This problem involves aluminium ions. Please note that the mass of an aluminium ion is the same as that of an aluminium atom. In order to solve this problem, first of all we have to find out the mass of aluminium atoms in `0.051 g` of aluminium oxide (which will give us the mass of aluminium ions). This can be done as follows :
1 mole of `Al_(2)O_(3) = "Formula mass of" Al_(2)O_(3) "in grams"`
`= "Mass of Al" xx 2 + "Mass of O" xx 3`
`= 27 xx 2 + 16 xx 3`
`= 102` grams
Now, 1 mole of `Al_(2)O_(3)` contains 2 moles of Al.

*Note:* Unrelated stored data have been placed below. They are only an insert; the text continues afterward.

/-- Pairs on odd registers, of the engines and the system. -/
theorem smoke_more_pairs :
    (Instr.obres 0#4 5#7 0#3 0#4).wf = false ∧ (Instr.obld 0#4 5#7 0#3 0#4 1#14 0#14).wf = false ∧
    (Instr.accld 5#7 0#7 0#3 0#4 1#7 0#3 0#13).wf = false ∧ (Instr.accst 5#7 0#7 0#3 0#4 1#7 0#3 0#13).wf = false ∧
    (Instr.achain 4#7 5#7 0#3 0#4).wf = false ∧ (Instr.copy 5#7 6#7 0#3 0#1 0#4 1#16).wf = false ∧
    (Instr.copyg 4#7 7#7 0#3 0#1 0#4 1#16).wf = false ∧ (Instr.sealLayout 5#7 6#7 0#3 0#4).wf = false ∧
    (Instr.cgrp 4#7 5#7 0#3 0#4).wf = false ∧ (Instr.cgath 4#7 5#7 0#3 0#4).wf = false ∧ (Instr.crsc 4#7 5#7 0#3 0#4).wf = false ∧
    (Instr.cata 4#7 5#7 0#3 0#4).wf = false ∧ (Instr.launch 5#7 4#7 0#3 0#4).wf = false ∧ (Instr.qpush 4#7 5#7 0#3 0#4).wf = false ∧
    (Instr.qpop 4#7 5#7 0#3 0#4 0#3).wf = false ∧ (Instr.qfree 5#7 0#3 0#4).wf = false ∧ (Instr.gets 5#7 7#8).wf = false ∧
    (Instr.sets 5#7 11#8).wf = false ∧ (Instr.ctxsv 5#7 4#7 0#3).wf = false ∧ (Instr.ctxld 5#7 0#3).wf = false ∧
    (Instr.wpset 5#7).wf = false ∧ (Instr.tlbinv 4#7 5#7 0#2).wf = false := by decide

/-- The extension words of the atomics, and the fields of TLBINV. -/
theorem smoke_operands :
    (Instr.atomExt 4#7 4#7 0#3 0#2 0#4 0#3 0#7 0#3 13#4 0#2).wf = false ∧ (Instr.atomExt 4#7 4#7 0#3 0#2 0#4 0#3 0#7 0#3 0#4 2#2).wf = false ∧
    (Instr.atomExt 5#7 4#7 0#3 0#2 0#4 0#3 0#7 0#3 0#4 1#2).wf = false ∧ (Instr.atomExt 4#7 4#7 0#3 0#2 0#4 0#3 0#7 0#3 10#4 1#2).wf = false ∧
    (Instr.atomExt 4#7 4#7 0#3 0#2 0#4 0#3 5#7 0#3 9#4 1#2).wf = false ∧ (Instr.atomExt 4#7 4#7 0#3 0#2 0#4 0#3 1#7 0#3 0#4 0#2).wf = false ∧
    (Instr.atomExt 4#7 4#7 0#3 0#2 0#4 0#3 0#7 5#3 0#4 0#2).wf = false ∧ (Instr.redExt 4#7 4#7 0#3 0#2 0#4 0#3 1#3 0#4 0#2).wf = false ∧
    (Instr.redExt 4#7 4#7 0#3 0#2 0#4 0#3 0#3 8#4 0#2).wf = false ∧ (Instr.redExt 4#7 4#7 0#3 0#2 0#4 0#3 0#3 13#4 0#2).wf = false ∧
    (Instr.redExt 4#7 4#7 0#3 0#2 0#4 0#3 0#3 0#4 2#2).wf = false ∧ (Instr.redExt 5#7 4#7 0#3 0#2 0#4 0#3 0#3 0#4 1#2).wf = false ∧
    (Instr.redExt 4#7 4#7 0#3 0#2 0#4 0#3 0#3 10#4 1#2).wf = false ∧ (Instr.atomkExt 4#7 4#7 0#3 0#2 0#2 0#4 0#3 5#3).wf = false ∧
    (Instr.tlbinv 0#7 4#7 1#2).wf = false ∧ (Instr.tlbinv 4#7 0#7 2#2).wf = false ∧ (Instr.tlbinv 0#7 4#7 3#2).wf = false := by decide

/-! ## Words written out from the encodings of the spec -/

/-- Words of major 0x01 by the fields of R377, R378, R394. -/
theorem test_decode_01 :
    decodeWord 0x0480A080#32 0#32 = .ok (.iadd 16 10 4) ∧
    decodeWord 0x0480A081#32 0#32 = .ok (.isub 16 10 4) ∧
    decodeWord 0x0480A082#32 0#32 = .ok (.imul 16 10 4) ∧
    decodeWord 0x0480A083#32 0#32 = .ok (.imulhS 16 10 4) ∧
    decodeWord 0x0480A084#32 0#32 = .ok (.imulhN 16 10 4) ∧
    decodeWord 0x0480A085#32 0#32 = .ok (.imad 16 10 4) ∧
    decodeWord 0x0480A086#32 0#32 = .ok (.iminS 16 10 4) ∧
    decodeWord 0x0480A087#32 0#32 = .ok (.iminN 16 10 4) ∧
    decodeWord 0x0480A088#32 0#32 = .ok (.imaxS 16 10 4) ∧
    decodeWord 0x0480A089#32 0#32 = .ok (.imaxN 16 10 4) ∧
    decodeWord 0x0480A00A#32 0#32 = .ok (.iabs 16 10) ∧
    decodeWord 0x0480A08B#32 0#32 = .ok (.isel 16 10 4) ∧
    decodeWord 0x0480A08C#32 0#32 = .ok (.iadd2 16 10 4) ∧
    decodeWord 0x0480A08D#32 0#32 = .ok (.isub2 16 10 4) ∧
    decodeWord 0x0480A08E#32 0#32 = .ok (.imin2S 16 10 4) ∧
    decodeWord 0x0480A08F#32 0#32 = .ok (.imin2N 16 10 4) ∧
    decodeWord 0x0480A090#32 0#32 = .ok (.imax2S 16 10 4) ∧
    decodeWord 0x0480A091#32 0#32 = .ok (.imax2N 16 10 4) ∧
    decodeWord 0x0480A092#32 0#32 = .ok (.maxd2 16 10 4) := by decide

/-- Words of major 0x02 by the fields of R322, R409, R448, R405, R423, R333, R410, R339, R335, R399. -/
theorem test_decode_02 :
    decodeWord 0x0880A080#32 0#32 = .ok (.and 16 10 4) ∧
    decodeWord 0x0880A081#32 0#32 = .ok (.or 16 10 4) ∧
    decodeWord 0x0880A082#32 0#32 = .ok (.xor 16 10 4) ∧
    decodeWord 0x0880A003#32 0#32 = .ok (.not 16 10) ∧
    decodeWord 0x0880A084#32 0#32 = .ok (.shl 16 10 4) ∧
    decodeWord 0x0880A085#32 0#32 = .ok (.shr 16 10 4) ∧
    decodeWord 0x0880A086#32 0#32 = .ok (.sar 16 10 4) ∧
    decodeWord 0x0880A087#32 0#32 = .ok (.rot 16 10 4) ∧
    decodeWord 0x0880A088#32 0#32 = .ok (.bfxS 16 10 4) ∧
    decodeWord 0x0880A089#32 0#32 = .ok (.bfxN 16 10 4) ∧
    decodeWord 0x0880A08A#32 0#32 = .ok (.bfi 16 10 4) ∧
    decodeWord 0x0880A00B#32 0#32 = .ok (.popc 16 10) ∧
    decodeWord 0x0880A00C#32 0#32 = .ok (.clz 16 10) ∧
    decodeWord 0x0880A00D#32 0#32 = .ok (.brev 16 10) ∧
    decodeWord 0x0880A00E#32 0#32 = .ok (.mov 16 10) ∧
    decodeWord 0x0829000F#32 0#32 = .ok (.movgToG 5 16) ∧
    decodeWord 0x0880502F#32 0#32 = .ok (.movgFromG 16 5) := by decide

/-- Words of major 0x03 by the fields of R377. -/
theorem test_decode_03 :
    decodeWord 0x0C80A83F#32 0#32 = .ok (.iaddi 16 10 2111) := by decide

/-- Words of major 0x04 by the fields of R322. -/
theorem test_decode_04 :
    decodeWord 0x1080A83F#32 0#32 = .ok (.andi 16 10 2111) := by decide

/-- Words of major 0x05 by the fields of R409. -/
theorem test_decode_05 :
    decodeWord 0x1480A83F#32 0#32 = .ok (.ori 16 10 2111) := by decide

/-- Words of major 0x06 by the fields of R448. -/
theorem test_decode_06 :
    decodeWord 0x1880A83F#32 0#32 = .ok (.xori 16 10 2111) := by decide

/-- Words of major 0x07 by the fields of R341. -/
theorem test_decode_07 :
    decodeWord 0x1C190142#32 0#32 = .ok (.cmpi 3 16 10 2) := by decide

/-- Words of major 0x08 by the fields of R58. -/
theorem test_decode_08 :
    decodeWord 0x2080083F#32 0#32 = .ok (.movi 16 2111) := by decide

/-- Words of major 0x09 by the fields of R392. -/
theorem test_decode_09 :
    decodeWord 0x2480A83F#32 0#32 = .ok (.lea 16 10 2111) := by decide

/-- Words of major 0x0A by the fields of R355, R356, R361, R127, R357. -/
theorem test_decode_0a :
    decodeWord 0x2880A080#32 0#32 = .ok (.fadd 16 10 4) ∧
    decodeWord 0x2880A081#32 0#32 = .ok (.fsub 16 10 4) ∧
    decodeWord 0x2880A082#32 0#32 = .ok (.fmul 16 10 4) ∧
    decodeWord 0x2880A083#32 0#32 = .ok (.ffma 16 10 4) ∧
    decodeWord 0x2880A084#32 0#32 = .ok (.fmin 16 10 4) ∧
    decodeWord 0x2880A085#32 0#32 = .ok (.fmax 16 10 4) ∧
    decodeWord 0x2880A086#32 0#32 = .ok (.fdot2 16 10 4) ∧
    decodeWord 0x2880A007#32 0#32 = .ok (.fkey 16 10) ∧
    decodeWord 0x2880A008#32 0#32 = .ok (.fclass 16 10) := by decide

/-- Words of major 0x0B by the fields of R359. -/
theorem test_decode_0b :
    decodeWord 0x2C80A002#32 0#32 = .ok (.fcvt 16 10 2) := by decide

/-- Words of major 0x0C by the fields of R358. -/
theorem test_decode_0c :
    decodeWord 0x3080A000#32 0#32 = .ok (.frcp 16 10) ∧
    decodeWord 0x3080A001#32 0#32 = .ok (.frsq 16 10) ∧
    decodeWord 0x3080A002#32 0#32 = .ok (.fsqrt 16 10) ∧
    decodeWord 0x3080A003#32 0#32 = .ok (.fexp2 16 10) ∧
    decodeWord 0x3080A004#32 0#32 = .ok (.flog2 16 10) ∧
    decodeWord 0x3080A005#32 0#32 = .ok (.fsin 16 10) ∧
    decodeWord 0x3080A006#32 0#32 = .ok (.fcos 16 10) := by decide

/-- Words of major 0x0D by the fields of R340. -/
theorem test_decode_0d :
    decodeWord 0x34190142#32 0#32 = .ok (.cmpf 3 16 10 2) := by decide

/-- Words of major 0x0E by the fields of R374. -/
theorem test_decode_0e :
    decodeWord 0x3880A080#32 0#32 = .ok (.hadd2F16 16 10 4) ∧
    decodeWord 0x3880A081#32 0#32 = .ok (.hadd2Bf16 16 10 4) ∧
    decodeWord 0x3880A082#32 0#32 = .ok (.hmul2F16 16 10 4) ∧
    decodeWord 0x3880A083#32 0#32 = .ok (.hmul2Bf16 16 10 4) ∧
    decodeWord 0x3880A084#32 0#32 = .ok (.hfma2F16 16 10 4) ∧
    decodeWord 0x3880A085#32 0#32 = .ok (.hfma2Bf16 16 10 4) ∧
    decodeWord 0x3880A086#32 0#32 = .ok (.hmin2F16 16 10 4) ∧
    decodeWord 0x3880A087#32 0#32 = .ok (.hmin2Bf16 16 10 4) ∧
    decodeWord 0x3880A088#32 0#32 = .ok (.hmax2F16 16 10 4) ∧
    decodeWord 0x3880A089#32 0#32 = .ok (.hmax2Bf16 16 10 4) := by decide

/-- Words of major 0x0F by the fields of R430, R444, R420, R424, R393, R351. -/
theorem test_decode_0f :
    decodeWord 0x3C80A080#32 0#32 = .ok (.shfl 16 10 4) ∧
    decodeWord 0x3C80A081#32 0#32 = .ok (.shflx 16 10 4) ∧
    decodeWord 0x3C80A082#32 0#32 = .ok (.shflu 16 10 4) ∧
    decodeWord 0x3C80A083#32 0#32 = .ok (.shfld 16 10 4) ∧
    decodeWord 0x3C190144#32 0#32 = .ok (.voteAny 3 16 10) ∧
    decodeWord 0x3C190145#32 0#32 = .ok (.voteAll 3 16 10) ∧
    decodeWord 0x3C80A086#32 0#32 = .ok (.voteBallot 16 10 4) ∧
    decodeWord 0x3C80A087#32 0#32 = .ok (.redgAdd 16 10 4) ∧
    decodeWord 0x3C80A088#32 0#32 = .ok (.redgMin 16 10 4) ∧
    decodeWord 0x3C80A089#32 0#32 = .ok (.redgMax 16 10 4) ∧
    decodeWord 0x3C80A08A#32 0#32 = .ok (.scangAdd 16 10 4) ∧
    decodeWord 0x3C80A08B#32 0#32 = .ok (.scangMax 16 10 4) ∧
    decodeWord 0x3C80A08C#32 0#32 = .ok (.matchLanes 16 10 4) ∧
    decodeWord 0x3C18020D#32 0#32 = .ok (.elect 3 16) := by decide

/-- Words of major 0x10 by the fields of R334. -/
theorem test_decode_10 :
    decodeWord 0x41FFFFF9#32 0#32 = .ok (.bra 3 1 4194297) := by decide

/-- Words of major 0x11 by the fields of R336. -/
theorem test_decode_11 :
    decodeWord 0x44590000#32 0#32 = .ok (.brx 1 3 16) := by decide

/-- Words of major 0x12 by the fields of R337. -/
theorem test_decode_12 :
    decodeWord 0x49FFFFF9#32 0#32 = .ok (.call 3 1 4194297) := by decide

/-- Words of major 0x13 by the fields of R422. -/
theorem test_decode_13 :
    decodeWord 0x4C010000#32 0#32 = .ok (.ret 16) := by decide

/-- Words of major 0x14 by the fields of R64. -/
theorem test_decode_14 :
    decodeWord 0x50580002#32 0#32 = .ok (.ifp 1 3 2) := by decide

/-- Words of major 0x15 by the fields of R67. -/
theorem test_decode_15 :
    decodeWord 0x54081002#32 0#32 = .ok (.repeatN 1 1 2) := by decide

/-- Words of major 0x16 by the fields of R352, R380, R437. -/
theorem test_decode_16 :
    decodeWord 0x58000001#32 0#32 = .ok (.enrol 1) ∧
    decodeWord 0x58000101#32 0#32 = .ok (.join 1) ∧
    decodeWord 0x58000201#32 0#32 = .ok (.strike 1) := by decide

/-- Words of major 0x17 by the fields of R404, R354, R449, R432, R433. -/
theorem test_decode_17 :
    decodeWord 0x5C000000#32 0#32 = .ok (.nop) ∧
    decodeWord 0x5C000100#32 0#32 = .ok (.exit) ∧
    decodeWord 0x5C000200#32 0#32 = .ok (.yield) ∧
    decodeWord 0x5C010300#32 0#32 = .ok (.sleep 16) ∧
    decodeWord 0x5C800400#32 0#32 = .ok (.sleepu 16) ∧
    decodeWord 0x5C80A401#32 0#32 = .ok (.sleepuCounter 16 10) := by decide

/-- Words of major 0x18 by the fields of R388. -/
theorem test_decode_18 :
    decodeWord 0x6080AAA9#32 0#32 = .ok (.ld 16 10 5 1 1 9) := by decide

So, Mas of `Al` in 1 mole of `Al_(2)O_(3) =` Mass of `Al xx 2`
` = 27 xx 2`
`= 54` grams
Now, `102 g` aluminimum oxide contains `= 54 g Al`
So, `0.051` g aluminium oxide contains `= (54)/(102) xx 0.051 g Al`
The atomic mass of aluminium is given to be `27 u`. This mass that 1 mole of aluminium atoms (or alunimum ions) has a mass of ` 27` grams, and it contains `6.022 xx 10^(23)` aluminium ions.
Now, `27 g` of aluminium has ions ` = 6.022 xx 10^(23)`
So, `0.027 g` of aluminium has ions ` = (6.022 xx 10^(23))/(27) xx 0.027`
`= 6.022 xx 10^(20)`
thus, the number of aluminium ions `(Al^(3+))` in `0.051` grams of aluminium oxide is `6.022 xx 10^(20)`.